Эти мысли и многия другия, в безсонныя ночи роившияся в усталой голове бедной женщины, доставляли порою Сусанне нечто в роде злобнаго утешения. Она с злорадством говорила себе, что Мишель дурак и вовсе у него не такое благородное сердце, как она думала; она радовалась тому, что в их любви было не мало горечи, что сознание преступности и низости их связи должно их убивать; она радовалась, что им трудно видеться, что возникают постоянныя препятствия, мешающия их близости, что их мучает голод, который они не смеют насытить; ея тешило то, что они должны хитрить, что ложь жжет им губы. Но сейчас же это мнимое утешение разлеталось прахом: “как бы то ни было, думала она, они счастливы”. Тогда ей представлялось, что не вечно же это будет продолжаться, что на свете все кончается, кончится и это. И она представляла себе, что Мишель вернулся в ней разбитый, измученный, опозоренный, несчастный. Что он во всем ей признался и она ему говорит мягко: “Я все давно знаю: я прощаю тебя”. Или ей представлялось, что она поступит иначе, что это будет возмездием, что настанет тогда его очередь страдать:— “Ты сам на это пошел, терпи же последствия твоих поступков! что я могу для тебя сделать? Мое сердце умерло, ты его убил!”
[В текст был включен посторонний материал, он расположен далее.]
-- ==== Sys2Proof/Machine/RegMapField.lean ====
section
/-! DEFINITION. The register fields of the field-die blocks, one definition per field of the register maps of spec/:
offset, lowest bit, width, access code, reset value (for a held field: its value on the first power-on of a new part)
and, where the map limits what a write may store, the least and greatest value a write stores. -/

namespace Sys2Proof.Machine


/-! ### R338, 10_hot_standby.md -/

abbrev CLX_STAT_DRIVE : Field := { off := 0x800, lo := 0, width := 1, acc := .ro, reset := 0 }
abbrev CLX_STAT_PEERVALID : Field := { off := 0x800, lo := 1, width := 1, acc := .ro, reset := 0 }
abbrev CLX_STAT_PEERLOST : Field := { off := 0x800, lo := 2, width := 1, acc := .ro, reset := 0 }
abbrev CLX_STAT_ROLE : Field := { off := 0x800, lo := 3, width := 1, acc := .ro, reset := 0 }
abbrev CLX_OWN_CLAIM : Field := { off := 0x804, lo := 0, width := 32, acc := .ro, reset := 0 }
abbrev CLX_PEER_CLAIM : Field := { off := 0x808, lo := 0, width := 32, acc := .ro, reset := 0 }
abbrev CLX_ERRCNT_COUNT : Field := { off := 0x80c, lo := 0, width := 32, acc := .rc, reset := 0 }

/-! ### R412, 13_field_die_io.md -/

abbrev DIN_CFG_TYPE : Field := { off := 0, lo := 0, width := 4, acc := .rw, reset := 0 }
abbrev DIN_CFG_FAST : Field := { off := 0, lo := 8, width := 4, acc := .rw, reset := 0 }
abbrev DIN_PERIOD_US : Field := { off := 4, lo := 0, width := 7, acc := .rw, reset := 0xa, vmin := 1, vmax := 64 }
abbrev DIN_STATE_STATE : Field := { off := 8, lo := 0, width := 32, acc := .ro, reset := 0 }
abbrev DIN_RAW_RAW : Field := { off := 0xc, lo := 0, width := 32, acc := .ro, reset := 0 }
abbrev DIN_CHG_CHG : Field := { off := 0x10, lo := 0, width := 32, acc := .w1c, reset := 0 }
abbrev DIN_VALID_VALID : Field := { off := 0x14, lo := 0, width := 32, acc := .ro, reset := 0 }
abbrev DIN_FILT_MAX (i : Nat) : Field := { off := 0x20 + 4 * i, lo := 0, width := 12, acc := .rw, reset := 0xa, vmin := 1, vmax := 4095 }
abbrev DIN_FILT_COUNT (i : Nat) : Field := { off := 0x20 + 4 * i, lo := 16, width := 12, acc := .ro, reset := 0 }
abbrev DIN_FASTCNT_COUNT (k : Nat) : Field := { off := 0xa0 + 4 * k, lo := 0, width := 32, acc := .rc, reset := 0 }

/-! ### R413, 13_field_die_io.md -/

abbrev LSW_CTRL_RESUME : Field := { off := 0, lo := 0, width := 1, acc := .w1s, reset := 0 }
abbrev LSW_STAT_FAILSAFE : Field := { off := 4, lo := 0, width := 1, acc := .ro, reset := 1 }
abbrev LSW_STAT_KEEPOK : Field := { off := 4, lo := 1, width := 1, acc := .ro, reset := 0 }
abbrev LSW_KEEP_TMO_MS : Field := { off := 8, lo := 0, width := 7, acc := .rw, reset := 0xa, held := true, vmin := 2, vmax := 100 }
abbrev LSW_FS_FS : Field := { off := 0xc, lo := 0, width := 32, acc := .rw, reset := 0, held := true }
abbrev LSW_CMD_CMD : Field := { off := 0x10, lo := 0, width := 16, acc := .ro, reset := 0 }
abbrev LSW_SET_SET : Field := { off := 0x14, lo := 0, width := 16, acc := .wo, reset := 0 }
abbrev LSW_CLR_CLR : Field := { off := 0x18, lo := 0, width := 16, acc := .wo, reset := 0 }
abbrev LSW_IMGEN_EN : Field := { off := 0x1c, lo := 0, width := 16, acc := .rw, reset := 0xffff }
abbrev LSW_CH_CFG_SLEW (c : Nat) : Field := { off := 0x100 + 0x10 * c, lo := 0, width := 5, acc := .rw, reset := 0xa, vmin := 1, vmax := 30 }
abbrev LSW_CH_CFG_OCBLANK (c : Nat) : Field := { off := 0x100 + 0x10 * c, lo := 8, width := 8, acc := .rw, reset := 0xa, vmin := 1, vmax := 255 }
abbrev LSW_CH_CFG_OPENEN (c : Nat) : Field := { off := 0x100 + 0x10 * c, lo := 16, width := 1, acc := .rw, reset := 1 }
abbrev LSW_CH_CFG_SHORTEN (c : Nat) : Field := { off := 0x100 + 0x10 * c, lo := 17, width := 1, acc := .rw, reset := 1 }
abbrev LSW_CH_STAT_PHASE (c : Nat) : Field := { off := 0x104 + 0x10 * c, lo := 0, width := 3, acc := .ro, reset := 0 }
abbrev LSW_CH_STAT_PEND (c : Nat) : Field := { off := 0x104 + 0x10 * c, lo := 3, width := 1, acc := .ro, reset := 0 }
abbrev LSW_CH_STAT_OC (c : Nat) : Field := { off := 0x104 + 0x10 * c, lo := 8, width := 1, acc := .w1c, reset := 0 }
abbrev LSW_CH_STAT_OT (c : Nat) : Field := { off := 0x104 + 0x10 * c, lo := 9, width := 1, acc := .w1c, reset := 0 }
abbrev LSW_CH_STAT_OPEN (c : Nat) : Field := { off := 0x104 + 0x10 * c, lo := 10, width := 1, acc := .w1c, reset := 0 }
abbrev LSW_CH_STAT_SHORT (c : Nat) : Field := { off := 0x104 + 0x10 * c, lo := 11, width := 1, acc := .w1c, reset := 0 }
abbrev LSW_CH_STAT_LATCHED (c : Nat) : Field := { off := 0x104 + 0x10 * c, lo := 12, width := 1, acc := .ro, reset := 0 }
abbrev LSW_CH_I_MA (c : Nat) : Field := { off := 0x108 + 0x10 * c, lo := 0, width := 12, acc := .ro, reset := 0 }

/-! ### R414, 13_field_die_io.md -/

abbrev FSUP_STAT_G0 : Field := { off := 0x400, lo := 0, width := 2, acc := .ro, reset := 2 }
abbrev FSUP_STAT_G1 : Field := { off := 0x400, lo := 2, width := 2, acc := .ro, reset := 2 }
abbrev FSUP_MV0_MV : Field := { off := 0x404, lo := 0, width := 16, acc := .ro, reset := 0 }
abbrev FSUP_MV1_MV : Field := { off := 0x408, lo := 0, width := 16, acc := .ro, reset := 0 }

/-! ### R436, 14_canfd_rtc_timebase.md -/

abbrev RTC_SEC_LO_SEC : Field := { off := 0, lo := 0, width := 32, acc := .ro, reset := 0, held := true }
abbrev RTC_SEC_HI_SEC : Field := { off := 4, lo := 0, width := 16, acc := .ro, reset := 0, held := true }
abbrev RTC_FRAC_FRAC : Field := { off := 8, lo := 0, width := 16, acc := .ro, reset := 0, held := true }
abbrev RTC_SETSEC_LO_SEC : Field := { off := 0x10, lo := 0, width := 32, acc := .rw, reset := 0, held := true }
abbrev RTC_SETSEC_HI_SEC : Field := { off := 0x14, lo := 0, width := 16, acc := .rw, reset := 0, held := true }
abbrev RTC_SETFRAC_FRAC : Field := { off := 0x18, lo := 0, width := 16, acc := .rw, reset := 0, held := true }
abbrev RTC_CTRL_SET : Field := { off := 0x1c, lo := 0, width := 1, acc := .w1s, reset := 0 }
abbrev RTC_SHIFT_UNITS : Field := { off := 0x20, lo := 0, width := 16, acc := .rw, reset := 0, held := true }
abbrev RTC_STAT_VALID : Field := { off := 0x24, lo := 0, width := 1, acc := .ro, reset := 0, held := true }
abbrev RTC_STAT_SHBUSY : Field := { off := 0x24, lo := 1, width := 1, acc := .ro, reset := 0, held := true }
abbrev RTC_STAT_VBATLOW : Field := { off := 0x24, lo := 2, width := 1, acc := .ro, reset := 0 }
abbrev RTC_STAT_FROZEN : Field := { off := 0x24, lo := 3, width := 1, acc := .ro, reset := 0 }
abbrev RTC_STAT_RETLATCH : Field := { off := 0x24, lo := 4, width := 1, acc := .ro, reset := 1, held := true }
abbrev ALM_VAL_LO_VAL (k : Nat) : Field := { off := 0x40 + 0x20 * k, lo := 0, width := 32, acc := .rw, reset := 0, held := true }
abbrev ALM_VAL_HI_VAL (k : Nat) : Field := { off := 0x44 + 0x20 * k, lo := 0, width := 32, acc := .rw, reset := 0, held := true }
abbrev ALM_MASK_LO_MASK (k : Nat) : Field := { off := 0x48 + 0x20 * k, lo := 0, width := 32, acc := .rw, reset := 0, held := true }
abbrev ALM_MASK_HI_MASK (k : Nat) : Field := { off := 0x4c + 0x20 * k, lo := 0, width := 32, acc := .rw, reset := 0, held := true }
abbrev ALM_CTRL_EN (k : Nat) : Field := { off := 0x50 + 0x20 * k, lo := 0, width := 1, acc := .rw, reset := 0, held := true }
abbrev ALM_CTRL_FIRED (k : Nat) : Field := { off := 0x50 + 0x20 * k, lo := 1, width := 1, acc := .w1c, reset := 0, held := true }
abbrev ALM_CTRL_LATE (k : Nat) : Field := { off := 0x50 + 0x20 * k, lo := 2, width := 1, acc := .w1c, reset := 0, held := true }
abbrev ALM_CTRL_WAKE (k : Nat) : Field := { off := 0x50 + 0x20 * k, lo := 3, width := 1, acc := .rw, reset := 0, held := true }

/-! ### R469, 15_nv_store_and_events.md -/

abbrev NVS_CMD_STORE : Field := { off := 0, lo := 0, width := 32, acc := .wo, reset := 0 }
abbrev NVS_PEND_PEND : Field := { off := 4, lo := 0, width := 32, acc := .ro, reset := 0 }
abbrev NVS_DIRTY_DIRTY : Field := { off := 8, lo := 0, width := 32, acc := .ro, reset := 0 }
abbrev NVS_STAT_BUSY : Field := { off := 0xc, lo := 0, width := 1, acc := .ro, reset := 0 }
abbrev NVS_STAT_PFRUN : Field := { off := 0xc, lo := 1, width := 1, acc := .ro, reset := 0 }
abbrev NVS_STAT_PFINC : Field := { off := 0xc, lo := 2, width := 1, acc := .ro, reset := 0, held := true }
abbrev NVS_STAT_TIE : Field := { off := 0xc, lo := 3, width := 1, acc := .w1c, reset := 0 }
abbrev NVS_STAT_FAIL : Field := { off := 0xc, lo := 4, width := 1, acc := .w1c, reset := 0 }
abbrev NVS_STAT_SEG : Field := { off := 0xc, lo := 5, width := 5, acc := .ro, reset := 0 }
abbrev NVS_STAT_POUNCE : Field := { off := 0xc, lo := 10, width := 1, acc := .ro, reset := 0 }
abbrev NVS_FAILMASK_FAIL : Field := { off := 0x10, lo := 0, width := 32, acc := .w1c, reset := 0 }
abbrev NVS_NOREC_MASK : Field := { off := 0x14, lo := 0, width := 32, acc := .ro, reset := 0 }
abbrev NVS_STALE_MASK : Field := { off := 0x18, lo := 0, width := 32, acc := .ro, reset := 0 }
abbrev NVS_TIEMASK_MASK : Field := { off := 0x1c, lo := 0, width := 32, acc := .ro, reset := 0 }
abbrev NVS_PF_CAP_UF : Field := { off := 0x20, lo := 0, width := 16, acc := .rw, reset := 0, held := true }
abbrev NVS_PF_LOAD_MW : Field := { off := 0x24, lo := 0, width := 16, acc := .rw, reset := 0x1f40, held := true }
abbrev NVS_PF_VMIN_MV : Field := { off := 0x28, lo := 0, width := 16, acc := .rw, reset := 0x1f40, held := true }
abbrev NVS_POUNCE_HOURS : Field := { off := 0x30, lo := 0, width := 14, acc := .rw, reset := 0xa8, held := true, vmin := 1, vmax := 8760 }
abbrev NVS_POUNCE_EN : Field := { off := 0x30, lo := 16, width := 1, acc := .rw, reset := 1, held := true }
abbrev NVS_POUNCE_CNT_COUNT : Field := { off := 0x34, lo := 0, width := 32, acc := .rc, reset := 0 }
abbrev NVS_POUNCE_LAST_SEC : Field := { off := 0x38, lo := 0, width := 32, acc := .ro, reset := 0, held := true }
abbrev NVS_GEN_GEN (s : Nat) : Field := { off := 0x100 + 4 * s, lo := 0, width := 32, acc := .ro, reset := 0, held := true }

/-! ### R470, 15_nv_store_and_events.md -/

abbrev CAL_FACT_VAL (i : Nat) : Field := { off := 0 + 4 * i, lo := 0, width := 16, acc := .ro, reset := 0, held := true }
abbrev CAL_USER_VAL (i : Nat) : Field := { off := 0x40 + 4 * i, lo := 0, width := 16, acc := .rw, reset := 0, held := true }
abbrev CAL_EFF_VAL (i : Nat) : Field := { off := 0x80 + 4 * i, lo := 0, width := 16, acc := .ro, reset := 0 }

/-! ### R519, 17_power_reset_clocks_emc.md -/

abbrev SUP_STAT_PWR_WARN : Field := { off := 0, lo := 0, width := 1, acc := .w1c, reset := 0 }
abbrev SUP_STAT_WARNNOW : Field := { off := 0, lo := 1, width := 1, acc := .ro, reset := 0 }
abbrev SUP_STAT_PFRUN : Field := { off := 0, lo := 2, width := 1, acc := .ro, reset := 0 }
abbrev SUP_WARNCFG_MV : Field := { off := 4, lo := 0, width := 11, acc := .rw, reset := 0x3e8, vmin := 800, vmax := 1100 }
abbrev SUP_SENSE_MV : Field := { off := 8, lo := 0, width := 16, acc := .ro, reset := 0 }
abbrev SUP_VHOLD_MV : Field := { off := 0xc, lo := 0, width := 16, acc := .ro, reset := 0 }
abbrev SUP_RAIL_RESET : Field := { off := 0x10, lo := 0, width := 8, acc := .ro, reset := 0 }
abbrev SUP_RSTCAUSE_CAUSE : Field := { off := 0x14, lo := 0, width := 4, acc := .ro, reset := 1, held := true }
abbrev SUP_RSTCAUSE_RAILS : Field := { off := 0x14, lo := 8, width := 8, acc := .ro, reset := 0, held := true }

/-! ### R520, 17_power_reset_clocks_emc.md -/

abbrev WAKE_CFG_RTCEN : Field := { off := 0, lo := 0, width := 1, acc := .rw, reset := 1, held := true }
abbrev WAKE_CFG_SVCEN : Field := { off := 0, lo := 1, width := 1, acc := .rw, reset := 0, held := true }
abbrev WAKE_CFG_PINEN : Field := { off := 0, lo := 2, width := 1, acc := .rw, reset := 1, held := true }
abbrev WAKE_CFG_PINOUT : Field := { off := 0, lo := 3, width := 1, acc := .rw, reset := 0, held := true }
abbrev WAKE_CFG_DINEN : Field := { off := 0, lo := 4, width := 1, acc := .rw, reset := 0, held := true }
abbrev WAKE_DINMASK_MASK : Field := { off := 4, lo := 0, width := 32, acc := .rw, reset := 0, held := true }
abbrev WAKE_SRC_SRC : Field := { off := 8, lo := 0, width := 4, acc := .ro, reset := 0, held := true }
abbrev WAKE_STAT_SRC : Field := { off := 0xc, lo := 0, width := 1, acc := .ro, reset := 0 }
abbrev SVC_MAC_LO_MAC : Field := { off := 0x10, lo := 0, width := 32, acc := .ro, reset := 0, held := true }
abbrev SVC_MAC_HI_MAC : Field := { off := 0x14, lo := 0, width := 16, acc := .ro, reset := 0, held := true }
abbrev SVC_STAT_SPEED : Field := { off := 0x18, lo := 0, width := 2, acc := .ro, reset := 0 }

/-- The fields the `sup` register maps name at an offset; none means R15 (reads zero, ignores writes). -/
def fields_sup (o : Nat) : List Field :=
  if o = 0x800 then [CLX_STAT_DRIVE, CLX_STAT_PEERVALID, CLX_STAT_PEERLOST, CLX_STAT_ROLE]
  else if o = 0x804 then [CLX_OWN_CLAIM]
  else if o = 0x808 then [CLX_PEER_CLAIM]
  else if o = 0x80c then [CLX_ERRCNT_COUNT]
  else if o = 0x400 then [FSUP_STAT_G0, FSUP_STAT_G1]
  else if o = 0x404 then [FSUP_MV0_MV]
  else if o = 0x408 then [FSUP_MV1_MV]
  else if o = 0 then [SUP_STAT_PWR_WARN, SUP_STAT_WARNNOW, SUP_STAT_PFRUN]
  else if o = 4 then [SUP_WARNCFG_MV]
  else if o = 8 then [SUP_SENSE_MV]
  else if o = 0xc then [SUP_VHOLD_MV]
  else if o = 0x10 then [SUP_RAIL_RESET]
  else if o = 0x14 then [SUP_RSTCAUSE_CAUSE, SUP_RSTCAUSE_RAILS]
  else []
Да, в банальностях привычнаго обихода, в правильной суетне регулярной жизни, исполняя обязанности хозяйли дома, принимая гостей, слушая их и им отвечая, в свете, в театре, сидя у постели своих детей, смеясь с ними, Сусанна думала все об одном, все эти мысли, и еще другия, более безумныя, жестокия роились в ея мозгу. Порою печальныя мечтания повергали ея в полубезсознательное состояние; все забыв, сидела она, отдавшясь их потоку, пока сладкий поцелуй не пробуждал ее: это Анни обнимала ее и спрашивала:

— Мама, ты не больна?

Или то была Лауренция, приподнимавшаяся на ципочки, чтобы достать до ея губ…

–—

Наконец гроза разразилась, внезапно, без всякаго видимаго повода. Тесье проводил в палате ужасную неделю. Дело шло о бюджете и в частности предстояла борьба из за сумм, отчисляемых на нужды церави, “budget des cultes”. Но радикальное большинство еще держалось. После трехдневной баталии, богатой всевозможными осложнениями, атака консервативной партии была отбита слабым большинством. Мишел оставался на своем посту, проявляя такую стойкость, такую энергию, что можно было подумать, будто он вкладывает всю дугпу в эти дебаты, и в тоже время терзаясь при мысли, что успех его тактики налагает на него новое бремя, которое украдет у него еще несколько из редких и без того минут счастья. Занятый, нервный, тревожный, он подавлял в себе эти чувства и напрягая всю свою волю, шел вперед. И одна только Сусанна, из тех, кто наблюдал за ним среди парламентской схватки, могла-бы угадать, что все эти возвышенныя слова, которыя повидимому заставляли трепетать его могучий властный голос, эти пламенные жесты оратора, все это оставляло его в глубине души совершенно равнодушным. Что бюджет, министерства, победа или провал его партии, совершенно его не занимают, как он ни распинается с трибуны.

Что он бросается в свалку только для того, чтобы заглушать муки сердца; что наконец, в минуту полнаго кризиса, когда страсти наэлектризовывают парламентскую чернь и она беснуется и ревет вокруг него, как ураган вокруг мачты, он думает о ней, все лишь о ней, ни о чем кроме ея.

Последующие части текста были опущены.